[Collected data]
-- ==== Sys2Proof/Machine/Memory.lean ====
section
/-! DEFINITION. A byte memory in canonical form: reading, writing, and the form itself. -/

namespace Sys2Proof.Machine

/-- What an address that is not listed reads as. ROM: nothing is programmed there, "all bits clear" (20_memory.md R101). RAM: DESIGN
CHOICE (log 8; unsafe), since its power-on contents are unknown (10_state.md R64). -/
def unlistedByte : Byte := 0

/-- The byte at an address. -/
def Memory.read : Memory → Nat → Byte
  | [], _ => unlistedByte
  | (a, b) :: m, x => if a = x then b else Memory.read m x

/-- Store a byte, keeping the canonical form: storing what an unlisted address reads as removes the entry. -/
def Memory.write : Memory → Nat → Byte → Memory
  | [], x, b => if b = unlistedByte then [] else [(x, b)]
  | (a, c) :: m, x, b =>
    if x < a then (if b = unlistedByte then (a, c) :: m else (x, b) :: (a, c) :: m)
    else if x = a then (if b = unlistedByte then m else (x, b) :: m)
    else (a, c) :: Memory.write m x b

/-- Every address of the memory is above `low`, strictly rising, and no entry equals the unlisted byte. -/
def Memory.wfFrom : Nat → Memory → Bool
  | _, [] => true
  | low, (a, b) :: m => decide (low ≤ a) && !(b == unlistedByte) && Memory.wfFrom (a + 1) m

/-- The canonical form. -/
def Memory.wf (m : Memory) : Bool := Memory.wfFrom 0 m

end Sys2Proof.Machine
end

ABOUT THIS EXERCISE
Exactly as given, repeat every record above.

ANSWER BELOW
-- ==== Sys2Proof/Machine/Memory.lean ====
section
/-! DEFINITION. A byte memory in canonical form: reading, writing, and the form itself. -/

namespace Sys2Proof.Machine

/-- What an address that is not listed reads as. ROM: nothing is programmed there, "all bits clear" (20_memory.md R101). RAM: DESIGN
CHOICE (log 8; unsafe), since its power-on contents are unknown (10_state.md R64). -/
def unlistedByte : Byte := 0

/-- The byte at an address. -/
def Memory.read : Memory → Nat → Byte
  | [], _ => unlistedByte
  | (a, b) :: m, x => if a = x then b else Memory.read m x

/-- Store a byte, keeping the canonical form: storing what an unlisted address reads as removes the entry. -/
def Memory.write : Memory → Nat → Byte → Memory
  | [], x, b => if b = unlistedByte then [] else [(x, b)]
  | (a, c) :: m, x, b =>
    if x < a then (if b = unlistedByte then (a, c) :: m else (x, b) :: (a, c) :: m)
    else if x = a then (if b = unlistedByte then m else (x, b) :: m)
    else (a, c) :: Memory.write m x b

/-- Every address of the memory is above `low`, strictly rising, and no entry equals the unlisted byte. -/
def Memory.wfFrom : Nat → Memory → Bool
  | _, [] => true
  | low, (a, b) :: m => decide (low ≤ a) && !(b == unlistedByte) && Memory.wfFrom (a + 1) m

/-- The canonical form. -/
def Memory.wf (m : Memory) : Bool := Memory.wfFrom 0 m

end Sys2Proof.Machine
end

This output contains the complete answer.